# Bosnian (BCS): rahmetli



## mandarina.m

There's a song by Laka that goes:

_... jer ja sada volim vjesticu na metli
sve druge zene sad za mene su rahmetli...

_I get it except for _rahmetli_? What does it mean? What is its singular form?

Thahks to anyone.


----------



## phosphore

It is a word of Turkish or Arabian origin and it means dead (Serbian: _mrtav,_ _pokojni_).


----------



## mandarina.m

So it is an adjective... Does it have any metaphorical meanings, too?


----------



## phosphore

I don't think so, but I don't really know. It is not in use here in Serbia.


----------



## Duya

Apparently, it is used metaphorically in the quoted sentence... 
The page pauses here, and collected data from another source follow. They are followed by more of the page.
-- ==== Sys2Proof/Machine/Sounding.lean ====
section
/-! DEFINITION. Sounding instructions, the tree engine and the walk (R378-R404). -/

namespace Sys2Proof.Machine

open Sys2Proof

/-! ### Firing: the long operations (R389, R393-R397) -/

/-- The conditions on a binding (R393). -/
def bindingOk (p : TPar) (hn ht : HEntry) (head : Nat) : Bool :=
  hn.kind == .plain && hn.space == .dev && ht.kind == .plain && ht.space == .dev && decide (ht.base.toNat % 65536 = 0) &&
    decide (hn.base.toNat % p.s = 0) && decide (head < (if p.d = 64 then 16 else 8))

def Env.qreg (e : Env) (n : Fin 4) : Option QReg := e.pre.sd.map fun d => d.q[n]

/-- The parameters and handles of a query register, or the bounds fault with INFO 1. -/
def Env.binding (e : Env) (q : QReg) : Except FaultC (TPar × HEntry × HEntry) :=
  let hn := e.pre.h[Fin.ofNat 16 q.hn.toNat]
  let ht := e.pre.h[Fin.ofNat 16 q.ht.toNat]
  match tparOf q.param with
  | none => .error (tbounds 1)
  | some p => if bindingOk p hn ht q.head.toNat then .ok (p, hn, ht) else .error (tbounds 1)

def Env.engineFree (e : Env) : Bool := match e.live.sd with | some d => d.eng.isNone | none => false

/-- Hand an operation to the engine. -/
def Env.handOver (e : Env) (d : Opd) (q : Fin 4) (op : TreeOp) (h1 h2 h3 h4 : HEntry) (eff : List Effect) : Fire :=
  let (own, dest) := e.owed d
  let j : TreeJob :=
    { time := e.s.time, q := q, op := op, ctx := e.f.ctx, slot := e.slot, dest := dest, slack := e.sl, h1 := h1, h2 := h2, h3 := h3, h4 := h4,
      major := e.major, locks := [], memo := [], step := .plan, res := 0, pages := [], bad := none, left := Config.netLatency, wait := none, held := 0 }
  ⟨eff ++ own ++ [.engine (some j)], none⟩

/-- A writer of the tree of qN. -/
def writerRule (op : TreeOp) (d : Opd) (q : Fin 4) (eff : List Effect) (e : Env) : Option Fire :=
  match e.qreg q with
  | none => none
  | some x =>
    if !(e.engineFree && e.destReady d) then none
    else match e.binding x with
      | .error f => some (e.fault 1 eff (Opd.out? d) f)
      | .ok (_, hn, ht) => some (e.handOver d q op hn ht HEntry.empty HEntry.empty eff)

/-- `tins D, qN, t`. -/
def ruleTins (r : TOp) (e : Env) : Option Fire :=
  match e.read r.a with
  | none => none
  | some x => writerRule (.tins x.word.toNat) r.d r.q x.eff e
def execTins (r : TOp) (s : State) : Host.Outcome State Fault Refusal := runRule r.hdr (ruleTins r) s

/-- `tseal D, qN, x`. -/
def ruleTseal (r : TOp) (e : Env) : Option Fire :=
  match e.read r.a with
  | none => none
  | some x => writerRule (.tseal x.word.toNat) r.d r.q x.eff e
def execTseal (r : TOp) (s : State) : Host.Outcome State Fault Refusal := runRule r.hdr (ruleTseal r) s

/-- `tdrop D, qN, t0, t1`. -/
def ruleTdrop (r : TOp) (e : Env) : Option Fire :=
  match e.read2 r.a r.b with
  | none => none
  | some (x, y, eff) => writerRule (.tdrop x.word.toNat y.word.toNat) r.d r.q eff e
def execTdrop (r : TOp) (s : State) : Host.Outcome State Fault Refusal := runRule r.hdr (ruleTdrop r) s

/-- A fork handle: plain, SPACE 2, its BASE on a page (R396). -/
def HEntry.forkable (h : HEntry) : Bool := h.kind == .plain && h.space == .dev && decide (h.base.toNat % 65536 = 0)

/-- n whole pages lie in a handle. -/
def HEntry.holdsPages (h : HEntry) (n : Nat) : Bool := decide (n * 65536 ≤ h.size.toNat)

/-- `tfork D, hD, hS, n`: the page effect alone. -/
def ruleTforkPages (d : Opd) (hd hs : Fin 16) (n : Opd) (e : Env) : Option Fire :=
  match e.read n with
  | none => none
  | some x =>
    let a := e.pre.h[hd]
    let b := e.pre.h[hs]
    let k := x.word.toNat
    if !(e.engineFree && e.destReady d) then none
    else if !(a.forkable && b.forkable && a.holdsPages k && b.holdsPages k) then some (e.fault 1 x.eff (Opd.out? d) (tbounds 6))
    else some (e.handOver d 0 (.forkPages k) a b HEntry.empty HEntry.empty x.eff)
def execTforkPages (hdr : Hdr) (d : Opd) (hd hs : Fin 16) (n : Opd) (s : State) : Host.Outcome State Fault Refusal :=
  runRule hdr (ruleTforkPages d hd hs n) s

/-- `tfork D, hD, hE, n, qN`: the tree of qN. -/
def ruleTforkTree (d : Opd) (hd he : Fin 16) (n : Opd) (q : Fin 4) (e : Env) : Option Fire :=
  match e.read n, e.qreg q with
  | some x, some y =>
    let a := e.pre.h[hd]
    let b := e.pre.h[he]
    let k := x.word.toNat
    if !(e.engineFree && e.destReady d) then none
    else match e.binding y with
      | .error f => some (e.fault 1 x.eff (Opd.out? d) f)
      | .ok (_, hn, ht) =>
        if !(a.forkable && b.forkable && hn.forkable && ht.forkable && a.holdsPages (hn.size.toNat / 65536) && b.holdsPages k && ht.holdsPages k) then
          some (e.fault 1 x.eff (Opd.out? d) (tbounds 6))
        else some (e.handOver d q (.forkTree k) hn ht a b x.eff)
  | _, _ => none
def execTforkTree (hdr : Hdr) (d : Opd) (hd he : Fin 16) (n : Opd) (q : Fin 4) (s : State) : Host.Outcome State Fault Refusal :=
  runRule hdr (ruleTforkTree d hd he n q) s

/-- log2(e) rounded to 2^-200 (R378): λ is rounded once from the product with σ. -/
def log2e : Num := .fin false ⟨.rat (2 ^ (200 + approxBits) / ln2Fix) 1, -200⟩

/-- The registers of a query group (R112). -/
def queryGroup (v : Fin 8) (n : Nat) : List (Fin 8) := (List.range n).map fun i => Fin.ofNat 8 (v.val + i)

/-- A walk before its first step. -/
def Walk.fresh (p : TPar) (exact screen : Bool) : Walk :=
  { exact := exact, screen := screen, frontier := [], kids := [], done := [], l := X320.empty, acc := List.replicate p.d X320.empty, m := 0, ver := 0,
    hints := [], cands := [], paused := false, locked := false, resumed := false, leaves := 0 }

/-- `twalk D, qN, vA [, screen]`: the query is read whole and prepared; STATE becomes 1 (R397). -/
def ruleTwalk (d : Opd) (q : Fin 4) (v : Fin 8) (screen : Bool) (e : Env) : Option Fire :=
  match e.qreg q with
  | none => none
  | some x =>
    if !(e.engineFree && e.destReady d) then none
    else match e.binding x with
      | .error f => some (e.fault 1 [] (Opd.out? d) f)
      | .ok (p, hn, ht) =>
        if 8 < v.val + p.d / 16 then some (e.fault 1 [] (Opd.out? d) (tbounds 11))
        else
          let g := queryGroup v (p.d / 16)
          if g.any (fun k => e.pending (.v k)) then none
          else match g.find? (fun k => e.pre.v[k].tag ≠ f32) with
            | some k => some (e.fault 1 [] (Opd.out? d) (badTag e.pre.v[k].tag))
            | none =>
              let lam := to32 .rne (log2e.mul (of32 (BitVec.ofNat 32 p.sigma)))
              let qp := (g.flatMap fun k => e.pre.v[k].codes f32).map fun c => to32 .rne ((of32 (BitVec.ofNat 32 c)).mul (of32 lam))
              let nu := normUp (qp.map of32) (qp.map fun _ => .zero false)
              let ex := (match e.s.voyage? e.pre.voy with | some y => y.pkt[0].getLsbD 8 | none => false) || (p.tau == 0 && p.budget == 0)
              let x := { x with
                qp := qp, lam := lam, nu := nu, walk := some (Walk.fresh p ex screen), state := 1, pauses := 0, rstrt := 0, stop := 0,
                visits := 0, rootver := 0 }
              some ((e.handOver d q .walk hn ht HEntry.empty HEntry.empty []).after [.setQ q x])
def execTwalk (hdr : Hdr) (d : Opd) (q : Fin 4) (v : Fin 8) (screen : Bool) (s : State) : Host.Outcome State Fault Refusal :=
  runRule hdr (ruleTwalk d q v screen) s

/-! ### Firing: set-up, read-out, hints (R393, R398-R401) -/

/-- Whether the engine is busy with an operation on qN. -/
def Env.onQ (e : Env) (q : Fin 4) : Bool :=
  match e.pre.sd with
  | some d => (match d.eng with | some j => j.q == q && (match j.op with | .forkPages _ => false | _ => true) | none => false)
  | none => false

/-- `tpar qN, vA, hN, hT, head`. -/
def ruleTpar (q : Fin 4) (a : Opd) (hn ht : Fin 16) (head : BitVec 4) (e : Env) : Option Fire :=
  match e.read a, e.qreg q with
  | some x, some y =>
    if e.onQ q then none
    else some ⟨x.eff ++ [.setQ q { y with param := x.tok.data, head := head, hn := BitVec.ofNat 4 hn.val, ht := BitVec.ofNat 4 ht.val }], none⟩
  | _, _ => none
def execTpar (hdr : Hdr) (q : Fin 4) (a : Opd) (hn ht : Fin 16) (head : BitVec 4) (s : State) : Host.Outcome State Fault Refusal :=
  runRule hdr (ruleTpar q a hn ht head) s

/-- `tres D, qN, p`: lanes 16p to 16p + 15 of the output (R400). -/
def ruleTres (d : Opd) (q : Fin 4) (p : BitVec 3) (e : Env) : Option Fire :=
  match e.qreg q with
  | none => none
  | some y =>
    if y.state = 1 then none
    else if y.dim / 16 ≤ p.toNat then e.result 1 false [] d (.error (tbounds 11))
    else
      let lanes := (List.range 16).map fun i => (y.out.getD (16 * p.toNat + i) 0).toNat
      e.result 1 false [] d (.ok (Token.vec (VReg.plain f32 (packLanes 32 lanes)) e.sl))
def execTres (hdr : Hdr) (d : Opd) (q : Fin 4) (p : BitVec 3) (s : State) : Host.Outcome State Fault Refusal := runRule hdr (ruleTres d q p) s

/-- `tstat D, qN, w` (Table 18.5). -/
def ruleTstat (d : Opd) (q : Fin 4) (w : BitVec 2) (e : Env) : Option Fire :=
  match e.qreg q with
  | none => none
  | some y =>
    if y.state = 1 then none
    else
      let x : Nat := match w.toNat with
        | 0 => y.dsum.toNat + y.usum.toNat * 2 ^ 32
        | 1 => y.llo.toNat + y.m.toNat * 2 ^ 32
        | 2 => y.visits.toNat + y.stop.toNat * 2 ^ 32 + y.rstrt.toNat * 2 ^ 36 + y.pauses.toNat * 2 ^ 40 + y.state.toNat * 2 ^ 44
        | _ => y.rootver.toNat
      e.scalar 1 false [] d (BitVec.ofNat 64 x)
def execTstat (hdr : Hdr) (d : Opd) (q : Fin 4) (w : BitVec 2) (s : State) : Host.Outcome State Fault Refusal := runRule hdr (ruleTstat d q w) s

/-- min(0xFFFF, floor(2^16 × x / max)) of nonnegative values; a maximum of 0 gives 0 (R399). -/
def share16 (x mx : Num) : Nat :=
  match x, mx with
  | .fin _ a, .fin _ b =>
    if b.isZero then 0
    else
      let (p, e) := a.toDy
      let (q, g) := b.toDy
      Nat.min 0xFFFF (ratFloor p q (16 + e - g)).1
  | .inf _, _ => 0xFFFF
  | _, _ => 0

/-- `tsum D, qN, p`: the candidates' shares of the greatest μ or δ (R399). -/
def ruleTsum (d : Opd) (q : Fin 4) (delta : Bool) (e : Env) : Option Fire :=
  match e.qreg q with
  | none => none
  | some y =>
    match y.walk with
    | none => none
    | some w =>
      if y.state ≠ 2 then none
      else
        let xs := w.cands.map fun f => of32 (if delta then f.delta else f.mu)
        let mx := xs.foldl Num.max (.zero false)
        let lanes := (xs.map fun x => share16 x mx) ++ List.replicate (16 - xs.length) 0 ++ [xs.length]
        e.result 1 false [] d (.ok (Token.vec (VReg.plain 39 (packLanes 16 lanes)) e.sl))
def execTsum (hdr : Hdr) (d : Opd) (q : Fin 4) (delta : Bool) (s : State) : Host.Outcome State Fault Refusal := runRule hdr (ruleTsum d q delta) s

/-- `tscr qN, src`: hints; the walk resumes at the end of the cycle, unless a `tchk abort` of the cycle ends it (R399, R404). -/
def ruleTscr (q : Fin 4) (a : Opd) (e : Env) : Option Fire :=
  match e.read a, e.qreg q with
  | some x, some y =>
    if y.walk.isNone || y.state != 2 then none
    else if x.vreg.tag ≠ 37 then some (e.fault 1 x.eff none (badTag x.vreg.tag))
    else some ⟨x.eff ++ [.hints q ((List.range 16).map fun i => laneAt x.vreg.data.toNat 8 i)], none⟩
  | _, _ => none
def execTscr (hdr : Hdr) (q : Fin 4) (a : Opd) (s : State) : Host.Outcome State Fault Refusal := runRule hdr (ruleTscr q a) s

/-- `tchk D, qN, query` (R401). -/
def ruleTchkQuery (d : Opd) (q : Fin 4) (e : Env) : Option Fire :=
  match e.qreg q with
  | none => none
  | some y =>
    let (n, l, r) := match y.walk with | some w => (w.frontier.length, w.leaves, w.resumed) | none => (0, 0, false)
    let b (c : Bool) (i : Nat) : Nat := if c then 2 ^ i else 0
    e.scalar 1 false [] d (BitVec.ofNat 64 (b (y.state == 1) 0 + b (y.state == 2) 1 + b r 2 + n % 256 * 2 ^ 8 + l % 2 ^ 32 * 2 ^ 32))
def execTchkQuery (hdr : Hdr) (d : Opd) (q : Fin 4) (s : State) : Host.Outcome State Fault Refusal := runRule hdr (ruleTchkQuery d q) s

/-- `tchk D, qN, abort`: the walk ends without a completion; its claimed entry is filled with a zero token, its d register is written 0 (R401). -/
def ruleTchkAbort (d : Opd) (q : Fin 4) (e : Env) : Option Fire :=
  match e.qreg q, (e.pre.sd.bind (·.eng)) with
  | none, _ => none
  | some y, j =>
    match j with
    | some j =>
      if (y.state = 1 ∨ y.state = 2) ∧ j.q = q ∧ j.op = .walk then
        let free : List Effect := match j.dest with
          | .out o id => [.fillOut o id (Token.scalar 0 j.slack)]
          | .d n => [.setD n 0, .unpend (.d n)]
          | _ => []
        let unlock : List Effect := match j.locks with
          | [] => []
          | (_, v) :: _ =>
            [.req { e.req (loneHdr e.hdr) j.h1 (.store 8) accTree (j.h1.base.toNat + 0x10) none (BitVec.ofNat 512 (v + 2).toNat) 0 .none with
              credit := false, src := .tree e.f.st }]
        let y' := { y with out := List.replicate y.dim 0, stop := 5, state := 3 }
        (e.scalar 1 false (free ++ unlock ++ [.setQ q y', .engine none]) d (y.visits.setWidth 64))
      else e.scalar 1 false [] d 0
    | none => e.scalar 1 false [] d 0
def execTchkAbort (hdr : Hdr) (d : Opd) (q : Fin 4) (s : State) : Host.Outcome State Fault Refusal := runRule hdr (ruleTchkAbort d q) s

/-! ### The walk's reads (R380, R384, R308) -/

/-- Lines that the node cache keeps: 128 KiB of lines homed on other dies (R308); the oldest leaves first. -/
def cacheLines : Nat := 1024

/-- A line of another die that the node cache holds; a line of the cache's own die is read where it is, so it is never stale. -/
def State.cached (s : State) (st : StId) (line : Nat) : Option Nat :=
  if lineHome line = st.die then none else (s.station? st).bind fun t => (t.cache.find? fun e => e.1 == line).map (·.2)

/-- Why a walk does not go on: a fault, a record whose LOCK a writer holds or has moved, which is read again (R384), or requests that it waits for. -/
inductive WStop
  | fault (f : FaultC) | busy | ask (l : List TAsk)
  deriving DecidableEq, Repr

/-- The address of a probe in one page: none where a load would be withheld. -/
def State.probePage (s : State) (b : TBind) (va : Nat) : Except WStop (Option Nat) :=
  match s.walk b.asid va with
  | .absent => .ok none
  | .malformed => .error (.fault (transFault 2 accTree va))
  | .corrupt f => .error (.fault f)
  | .leaf a e =>
    if pteVers e then .error (.fault (transFault 3 accTree va))
    else match s.useEntry (.leaf a e) va true false with
      | .held _ => .ok none
      | .fault k => .error (.fault (transFault k accTree va))
      | .corrupt f => .error (.fault f)
      | .pa pa _ => if s.cls pa ≠ .dev then .error (.fault (transFault 0 accTree va)) else .ok (some pa)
_Rahmetli_ is undeclinable. There's also related noun _rahmet_ (S-C, Slo: pokoj).


----------



## mandarina.m

Hvala obema.


----------



## phosphore

Ob*o*ma  

Nema na čemu.


----------



## dudasd

In this particular line, word _rahmetli _does have a metaphorical meaning. When you say that someone is "dead for you", it means that you don't care for that person any more, you are as indifferent as that she/he is really dead.


----------



## phosphore

That's totally right. Just when (s)he asked that, I understood (s)he thought about using the word "rahmetli" and not "mrtve". Anyway, it is a metaphore, of course.


----------



## mandarina.m

It's a *she*, anyway. 
Thank you people. I love the way this word sounds and knowing what it means and how it's used makes me really  !


----------